- Directed by: Rudy Ricci; John A. Russo;
- Screenplay by: John A. Russo
- Based on: The Booby Hatch by John A. Russo
- Produced by: John A. Russo; Russell Streiner;
- Starring: Sharon Joy Miller; Rudy Ricci; Doug Sortino; David Emge;
- Release date: 1976;
- Running time: 86 minutes
- Country: United States
- Language: English

= The Booby Hatch =

American comedy film

The Booby Hatch (a.k.a. The Liberation Of Cherry Jankowski) is a 1976 American sex comedy film written and co-directed by John A. Russo. The film's co-directors both worked on Night of the Living Dead and the film features a cameo by David Emge who appeared in Dawn of the Dead.

==Cast==

- Sharon Joy Miller as Cherry Jankowski
- Rudy Ricci as Marcello Fettucini
- Doug Sortino as Herman Longfellow
- N. Detroit as Theophilus Suck
- David Emge as Angelo Fettucini
- Ed Steinfeld as Papa Fettucini
- Virginia Heller as Mama Fettucini
- John Upson as Dr. Von Lipschitz
- Dana Christian as Eileen Lipschitz
- Herb Elliotte as Mr.
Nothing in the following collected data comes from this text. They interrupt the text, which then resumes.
-- ==== Sys2Proof/Laws/KeptResets.lean ====
section
/-! SUPPORT. What the operations of Machine/Resets.lean leave alone (`Kept`, `Held`). -/

namespace Sys2Proof.Machine

theorem kept_setFaultN {a s : State} (h : Quiet a s) : Quiet a (State.setFaultN s) := by
  unfold State.setFaultN
  repeat' first
    | with_reducible refine Quiet.ite ?_ ?_
    | with_reducible refine Quiet.ite_snd ?_ ?_
    | with_reducible assumption
    | with_reducible refine Quiet.foldl _ (fun _ _ _ => ?_) _ ?_
    | with_reducible refine Quiet.ite_snd_of (by with_reducible assumption) ?_ ?_
    | with_reducible refine Quiet.foldl_fst _ (fun _ _ _ => ?_) _ ?_
    | with_reducible refine Quiet.foldl_fst_of (by with_reducible assumption) (fun _ _ _ => ?_) ?_
    | with_reducible refine Quiet.foldl_snd _ (fun _ _ _ => ?_) _ ?_
    | with_reducible refine Quiet.foldl_snd_of (by with_reducible assumption) (fun _ _ _ => ?_) ?_
    | with_reducible refine Quiet.foldl_thd _ (fun _ _ _ => ?_) _ ?_
    | with_reducible refine Quiet.foldl_thd_of (by with_reducible assumption) (fun _ _ _ => ?_) ?_
    | dsimp only
    | simp only [reduceIte, Bool.false_eq_true]
    | split
    | fail_if_no_progress ((with_reducible refine Quiet.put ?_ ?_) <;> first | exact rfl | skip)

theorem kept_restUnit {a s : State} {x1} (h : Quiet a s) : Quiet a (State.restUnit s x1) := by
  unfold State.restUnit
  repeat' first
    | with_reducible refine Quiet.ite ?_ ?_
    | with_reducible refine Quiet.ite_snd ?_ ?_
    | with_reducible assumption
    | with_reducible apply kept_setOu
    | with_reducible apply kept_setPin

theorem kept_restUnits {a s : State} (h : Quiet a s) : Quiet a (State.restUnits s) := by
  unfold State.restUnits
  repeat' first
    | with_reducible refine Quiet.ite ?_ ?_
    | with_reducible refine Quiet.ite_snd ?_ ?_
    | with_reducible assumption
    | with_reducible apply kept_restUnit
    | with_reducible refine Quiet.foldl _ (fun _ _ _ => ?_) _ ?_

theorem kept_resetCores {a s : State} (h : Kept a s) : Kept a (State.resetCores s) := by
  unfold State.resetCores
  repeat' first
    | with_reducible refine Kept.ite ?_ ?_
    | with_reducible refine Kept.ite_snd ?_ ?_
    | with_reducible assumption
    | with_reducible apply Kept.ofQuiet (kept_modCore (Quiet.refl _))
    | with_reducible apply kept_coreInReset
    | with_reducible refine Kept.foldl _ (fun _ _ _ => ?_) _ ?_

theorem Mem.resetCounters_wf (m : Mem) : m.resetCounters.wf = m.wf := rfl

theorem held_functionReset {a s : State} {x1} {x2} (h : Held a s) : Held a (State.functionReset s x1 x2) := by
  unfold State.functionReset
  extract_lets s1
  have h1 : Held a s1 := Held.ofQuiet (kept_lockKey (.refl _)) (Held.ofQuiet (kept_restUnits (.refl _)) (Held.ofKept (kept_resetCores (kept_mbReset (.refl _))) h))
  clear_value s1
  exact Held.put h1 (Mem.resetCounters_wf _)

theorem kept_startOuts {a s : State} (h : Quiet a s) : Quiet a (State.startOuts s) := by
  unfold State.startOuts
  repeat' first
    | with_reducible refine Quiet.ite ?_ ?_
    | with_reducible refine Quiet.ite_snd ?_ ?_
    | with_reducible assumption
    | with_reducible apply kept_restUnits
    | with_reducible apply kept_setPermitIn
    | with_reducible refine Quiet.foldl _ (fun _ _ _ => ?_) _ ?_

theorem held_bare {a s : State} (h : Held a s) : Held a (State.bare s) := by
  exact ⟨h.pending, fun _ => rfl⟩

theorem held_startUp {a s : State} (h : Held a s) : Held a (State.startUp s) := by
  unfold State.startUp
  extract_lets bad r b s1 s2
  have h1 : Held a s1 := Held.put h rfl
  have h2 : Held a s2 := Held.ofQuiet (kept_startOuts (.refl _)) h1
  clear_value s2
  split
  · exact Held.ofQuiet (kept_setFaultN (kept_report (.refl _))) h2
  · exact Held.ofQuiet (kept_setFaultN (.refl _)) h2

end Sys2Proof.Machine
end

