theorem kept_mbWrite {a s : State} {x1} {x2} {x3} {x4} (h : Kept a s) : Kept a (State.mbWrite s x1 x2 x3 x4) := by
  unfold State.mbWrite
  repeat' first
    | with_reducible refine Kept.ite ?_ ?_
    | with_reducible refine Kept.ite_snd ?_ ?_
    | with_reducible assumption
    | with_reducible apply kept_mbForeign
    | with_reducible apply kept_mbTx
    | with_reducible apply kept_mbSendWrite
    | with_reducible apply kept_setMb
    | with_reducible apply kept_mbAckWrite
    | with_reducible refine Kept.foldl _ (fun _ _ _ => ?_) _ ?_
    | with_reducible refine Kept.ite_snd_of (by with_reducible assumption) ?_ ?_
    | with_reducible refine Kept.foldl_fst _ (fun _ _ _ => ?_) _ ?_
    | with_reducible refine Kept.foldl_fst_of (by with_reducible assumption) (fun _ _ _ => ?_) ?_
    | with_reducible refine Kept.foldl_snd _ (fun _ _ _ => ?_) _ ?_
    | with_reducible refine Kept.foldl_snd_of (by with_reducible assumption) (fun _ _ _ => ?_) ?_
    | with_reducible refine Kept.foldl_thd _ (fun _ _ _ => ?_) _ ?_
    | with_reducible refine Kept.foldl_thd_of (by with_reducible assumption) (fun _ _ _ => ?_) ?_
    | dsimp only
    | simp only [reduceIte, Bool.false_eq_true]
    | split

theorem kept_mbTabWrite {a s : State} {x1} {x2} (h : Kept a s) : Kept a (State.mbTabWrite s x1 x2) := by
  unfold State.mbTabWrite
  repeat' first
    | with_reducible refine Kept.ite ?_ ?_
    | with_reducible refine Kept.ite_snd ?_ ?_
    | with_reducible assumption
    | with_reducible apply kept_mbBind
    | with_reducible apply kept_mbNote
    | with_reducible apply kept_mbLock
    | with_reducible refine Kept.foldl _ (fun _ _ _ => ?_) _ ?_
    | with_reducible refine Kept.ite_snd_of (by with_reducible assumption) ?_ ?_
    | with_reducible refine Kept.foldl_fst _ (fun _ _ _ => ?_) _ ?_
    | with_reducible refine Kept.foldl_fst_of (by with_reducible assumption) (fun _ _ _ => ?_) ?_
    | with_reducible refine Kept.foldl_snd _ (fun _ _ _ => ?_) _ ?_
    | with_reducible refine Kept.foldl_snd_of (by with_reducible assumption) (fun _ _ _ => ?_) ?_
    | with_reducible refine Kept.foldl_thd _ (fun _ _ _ => ?_) _ ?_
    | with_reducible refine Kept.foldl_thd_of (by with_reducible assumption) (fun _ _ _ => ?_) ?_
    | dsimp only
    | simp only [reduceIte, Bool.false_eq_true]
    | split
    | fail_if_no_progress ((with_reducible refine Kept.put ?_ ?_) <;> first | exact rfl | skip)

theorem held_fcRegWrite {a s : State} {x1} {x2} {x3} (h : Held a s) : Held a (State.fcRegWrite s x1 x2 x3) := by
  unfold State.fcRegWrite
  repeat' first
    | with_reducible refine Held.ite ?_ ?_
    | with_reducible refine Held.ite_snd ?_ ?_
    | with_reducible assumption
    | with_reducible apply Held.ofQuiet (kept_fcCtrl (Quiet.refl _))
    | with_reducible apply Held.ofQuiet (kept_fcLock (Quiet.refl _))
    | with_reducible apply Held.ofQuiet (kept_modFc (Quiet.refl _))
    | with_reducible apply held_fcSafe
    | with_reducible apply Held.ofQuiet (kept_fcTkey (Quiet.refl _))
    | with_reducible apply Held.ofQuiet (kept_fcTest (Quiet.refl _))
    | with_reducible apply Held.ofQuiet (kept_fcFirstClr (Quiet.refl _))
    | with_reducible apply Held.ofQuiet (kept_fcVec (Quiet.refl _))
    | with_reducible apply Held.ofQuiet (kept_fcLatch (Quiet.refl _))
    | with_reducible apply Held.ofQuiet (kept_fcForce (Quiet.refl _))
    | with_reducible apply Held.ofQuiet (kept_fcSrcWrite (Quiet.refl _))
    | with_reducible refine Held.foldl _ (fun _ _ _ => ?_) _ ?_
    | with_reducible refine Held.ite_snd_of (by with_reducible assumption) ?_ ?_
    | with_reducible refine Held.foldl_snd _ (fun _ _ _ => ?_) _ ?_
    | dsimp only
    | simp only [reduceIte, Bool.false_eq_true]
    | split
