theorem exec_waitCompare_quiet {s nx : State} {t} {c} (e : exec (.waitCompare t c) s = .next nx) : Quiet (s.arrive t) nx := by
  change execWaitCompare t c s = .next nx at e
  unfold execWaitCompare at e
  refine quiet_engineEvent e fun x => ?_
  dsimp only
  refine Quiet.ite ?_ (.refl _)
  have h : Quiet x x := .refl x
  repeat' first
    | with_reducible refine Quiet.ite ?_ ?_
    | with_reducible refine Quiet.ite_snd ?_ ?_
    | with_reducible assumption
    | with_reducible apply kept_waitEnds
    | with_reducible apply kept_enterWait
    | with_reducible refine Quiet.foldl _ (fun _ _ _ => ?_) _ ?_
    | with_reducible refine Quiet.ite_snd_of (by with_reducible assumption) ?_ ?_
    | with_reducible refine Quiet.foldl_fst _ (fun _ _ _ => ?_) _ ?_
    | with_reducible refine Quiet.foldl_fst_of (by with_reducible assumption) (fun _ _ _ => ?_) ?_
    | with_reducible refine Quiet.foldl_snd _ (fun _ _ _ => ?_) _ ?_
    | with_reducible refine Quiet.foldl_snd_of (by with_reducible assumption) (fun _ _ _ => ?_) ?_
    | with_reducible refine Quiet.foldl_thd _ (fun _ _ _ => ?_) _ ?_
    | with_reducible refine Quiet.foldl_thd_of (by with_reducible assumption) (fun _ _ _ => ?_) ?_
    | dsimp only
    | simp only [reduceIte, Bool.false_eq_true]
    | split
    | fail_if_no_progress ((with_reducible refine Quiet.put ?_ ?_) <;> first | exact rfl | skip)

theorem exec_waitComplete_quiet {s nx : State} {t} {c} (e : exec (.waitComplete t c) s = .next nx) : Quiet (s.arrive t) nx := by
  change execWaitComplete t c s = .next nx at e
  unfold execWaitComplete at e
  refine quiet_engineEvent e fun x => ?_
  have h : Quiet x x := .refl x
  repeat' first
    | with_reducible refine Quiet.ite ?_ ?_
    | with_reducible refine Quiet.ite_snd ?_ ?_
    | with_reducible assumption
    | with_reducible apply kept_waitComplete
    | with_reducible refine Quiet.foldl _ (fun _ _ _ => ?_) _ ?_
    | with_reducible refine Quiet.ite_snd_of (by with_reducible assumption) ?_ ?_
    | with_reducible refine Quiet.foldl_fst _ (fun _ _ _ => ?_) _ ?_
    | with_reducible refine Quiet.foldl_fst_of (by with_reducible assumption) (fun _ _ _ => ?_) ?_
    | with_reducible refine Quiet.foldl_snd _ (fun _ _ _ => ?_) _ ?_
    | with_reducible refine Quiet.foldl_snd_of (by with_reducible assumption) (fun _ _ _ => ?_) ?_
    | with_reducible refine Quiet.foldl_thd _ (fun _ _ _ => ?_) _ ?_
    | with_reducible refine Quiet.foldl_thd_of (by with_reducible assumption) (fun _ _ _ => ?_) ?_
    | dsimp only
    | simp only [reduceIte, Bool.false_eq_true]
    | split
    | fail_if_no_progress ((with_reducible refine Quiet.put ?_ ?_) <;> first | exact rfl | skip)

theorem exec_waitTimeout_quiet {s nx : State} {t} {c} (e : exec (.waitTimeout t c) s = .next nx) : Quiet (s.arrive t) nx := by
  change execWaitTimeout t c s = .next nx at e
  unfold execWaitTimeout at e
  refine quiet_engineEvent e fun x => ?_
  have h : Quiet x x := .refl x
  repeat' first
    | with_reducible refine Quiet.ite ?_ ?_
    | with_reducible refine Quiet.ite_snd ?_ ?_
    | with_reducible assumption
    | with_reducible apply kept_waitEnds
    | with_reducible refine Quiet.foldl _ (fun _ _ _ => ?_) _ ?_
    | with_reducible refine Quiet.ite_snd_of (by with_reducible assumption) ?_ ?_
    | with_reducible refine Quiet.foldl_fst _ (fun _ _ _ => ?_) _ ?_
    | with_reducible refine Quiet.foldl_fst_of (by with_reducible assumption) (fun _ _ _ => ?_) ?_
    | with_reducible refine Quiet.foldl_snd _ (fun _ _ _ => ?_) _ ?_
    | with_reducible refine Quiet.foldl_snd_of (by with_reducible assumption) (fun _ _ _ => ?_) ?_
    | with_reducible refine Quiet.foldl_thd _ (fun _ _ _ => ?_) _ ?_
    | with_reducible refine Quiet.foldl_thd_of (by with_reducible assumption) (fun _ _ _ => ?_) ?_
    | dsimp only
    | simp only [reduceIte, Bool.false_eq_true]
    | split

theorem exec_glade_quiet {s nx : State} {t} {c} (e : exec (.glade t c) s = .next nx) : Quiet (s.arrive t) nx := by
  change execGlade t c s = .next nx at e
  unfold execGlade at e
  refine quiet_engineEvent e fun x => ?_
  dsimp only
  refine Quiet.ite ?_ (.refl _)
  have h : Quiet x x := .refl x
  repeat' first
    | with_reducible refine Quiet.ite ?_ ?_
    | with_reducible refine Quiet.ite_snd ?_ ?_
    | with_reducible assumption
    | with_reducible apply kept_waitEnds
    | with_reducible apply kept_modChan
    | with_reducible apply kept_enterWait
    | with_reducible refine Quiet.foldl _ (fun _ _ _ => ?_) _ ?_
    | with_reducible refine Quiet.ite_snd_of (by with_reducible assumption) ?_ ?_
    | with_reducible refine Quiet.foldl_fst _ (fun _ _ _ => ?_) _ ?_
    | with_reducible refine Quiet.foldl_fst_of (by with_reducible assumption) (fun _ _ _ => ?_) ?_
    | with_reducible refine Quiet.foldl_snd _ (fun _ _ _ => ?_) _ ?_
    | with_reducible refine Quiet.foldl_snd_of (by with_reducible assumption) (fun _ _ _ => ?_) ?_
    | with_reducible refine Quiet.foldl_thd _ (fun _ _ _ => ?_) _ ?_
    | with_reducible refine Quiet.foldl_thd_of (by with_reducible assumption) (fun _ _ _ => ?_) ?_
    | dsimp only
    | simp only [reduceIte, Bool.false_eq_true]
    | split
    | fail_if_no_progress ((with_reducible refine Quiet.put ?_ ?_) <;> first | exact rfl | skip)
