-- ==== Sys2Proof/Tests/Slice0.lean ====
section
/-! SUPPORT. Tests: for each statement a state and operands that meet its hypotheses, clause by clause, with a field or two of what the step gives;
and an ill-formed command for each check of `WellFormed`. Expected values are the spec's own figures or worked by hand from its rules. -/

namespace Sys2Proof.Tests

open Sys2Proof Sys2Proof.Machine

-- one test at a time: each waits for the kernel, and a thread for each would be too many
set_option Elab.async false

/-- The state a command leads to. -/
def after (r : Res) : State := match r with | .next u => u | _ => State.reset

/-- Reset, with one counter cell as given. -/
def lab (n : Nat) (c : Cell) : State := State.reset.setCell n c

/-! ## Counter cells -/

/-- R33, R35: with F = 4 and D = 1, a level from 3 on is sampled in cycles 1 to 4: accepted in cycle 4, stamped 3; three samples of it are not
enough; the old level, sampled, ends a run. -/
def pinUp : Filt := { raw := true, rawT := 3 }
theorem test_filter : (pinUp.sample 1 4 false 4).2 = some (4, 3) ∧ (pinUp.sample 1 4 false 3).2 = none ∧ ((pinUp.sample 1 4 false 3).1).run = 3 ∧
    (({ run := 2 } : Filt).sample 1 4 false 1).1.run = 0 ∧ (pinUp.sample 2 2 false 5).2 = some (4, 3) := by decide +kernel

/-- R38: A rising with B low is +1; R57: from the last phase the lap ends; −1 with DIR_INV. The modulus is 4096 (18_worked_line.md). With FILT 0
and SDIV 0 a level that stands from 7 on is accepted in cycle 1. -/
def encLab : State := ((lab 5 { ctrl := 0x33, mod := 4096, phase := 4095, turn := 7 }).setCell 6 { ctrl := 0x133, mod := 4096 }).setEnc 3 { ctrl := 0 }
def upA : Instr := .incrementalStep 8 3 [7] [] (true, true)
theorem test_encoder_step : edges true [7, 9] = [(7, true), (9, false)] ∧ encLab.up = true ∧ (encLab.cell 5).mode = 1 ∧ (encLab.cell 5).src = 3 ∧ encLab.running 5 = true ∧
    (Filt.feed 1 1 8 [(7, true)] false {}).2 = [⟨1, true, 7⟩] ∧ (Filt.feed 1 1 8 [] false {}).2 = [] ∧ decodeAB 0 false false true false = 1 ∧
    (4095 : Nat) < (encLab.cell 5).modFor 8 ∧ ((after (exec upA encLab)).cell 5).phase = 0 ∧
    ((after (exec upA encLab)).cell 5).turn = 8 ∧ ((after (exec upA encLab)).cell 6).phase = 4095 ∧
    ((after (exec (.incrementalStep 8 3 [] [] (true, true)) encLab)).cell 5).phase = 4095 := by decide +kernel

/-- R550: both inputs at once make no step. R57 outside the modulus: a phase of 10 with MOD 4 ends the lap. -/
theorem test_encoder_both : (Filt.feed 1 1 8 [(6, true)] false {}).2 = [⟨1, true, 6⟩] ∧
    ((after (exec (.incrementalStep 8 3 [7] [6] (true, true)) encLab)).cell 5).quad = 1 ∧
    ((after (exec (.incrementalStep 8 3 [7] [6] (true, true)) encLab)).cell 5).phase = 4095 := by decide +kernel
def shortLab : State := (lab 5 { ctrl := 0x33, mod := 4, phase := 10 }).setEnc 3 { ctrl := 0 }
theorem test_encoder_short_lap : (shortLab.cell 5).modFor 8 ≤ (shortLab.cell 5).phase.toNat ∧
    ((after (exec upA shortLab)).cell 5).phase = 0 ∧
    ((after (exec (.incrementalStep 8 3 [] [7] (true, true)) shortLab)).cell 5).phase = 3 := by decide +kernel

/-- R39, R62: ENC_ZPHASE one below the modulus loads, at the modulus it is rejected. -/
def zLab (z : Word) (mode : Word) : State := (lab 5 { ctrl := 0x33, mod := 8, phase := 2 }).setEnc 3 { ctrl := 8 ||| mode, zphase := z }
def upZ : Instr := .zLoad 8 3 [(7, true)]
theorem test_z_load : (zLab 7 0x20).up = true ∧ ((zLab 7 0x20).enc 3).sdiv = 1 ∧ ((zLab 7 0x20).enc 3).filtN = 1 ∧
    ((!((zLab 7 0x20).enc 3).z && true && bit ((zLab 7 0x20).enc 3).ctrl 3 && fld ((zLab 7 0x20).enc 3).ctrl 4 2 == 2) = true) ∧
    ((zLab 7 0x20).enc 3).zphase.toNat < ((zLab 7 0x20).cell 5).modN ∧ ((zLab 8 0x10).cell 5).modN ≤ ((zLab 8 0x10).enc 3).zphase.toNat ∧
    ((after (exec upZ (zLab 7 0x20))).cell 5).phase = 7 ∧ ((after (exec upZ (zLab 8 0x10))).cell 5).phase = 2 ∧
    bit ((after (exec upZ (zLab 8 0x10))).cell 5).flags 15 = true ∧
    (after (exec (.zLoad 8 3 []) (zLab 7 0x20))).cell 5 = (zLab 7 0x20).cell 5 := by decide +kernel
Stag
- Mike Waterkotte as Vernon Biggs
- Allan Harris as Dr. Stuttgart
- Glenda Rozzo as Miss Peabody
- Norma Beardsley as Thelma
- Andrew Banas as Fred
- Diane Pugh as Angela
- George Kosana as Police Chief
- Nick Kazalas as Detective
- Don Gouanucci as Patrolman
- Bill Fleming as Joyful Narrator
- Raymond Laine as Reporter (uncredited)
- John A. Russo as Bearded Doctor / Various Characters (uncredited)
- Russell Streiner as Doctor / Masked Rapist (uncredited)

==Release==
The film was released on DVD by Synapse Films in 2009.

==Reception==
Slant Magazine gave the film one and a half stars and criticized the "ineptitude" of the filmmaking.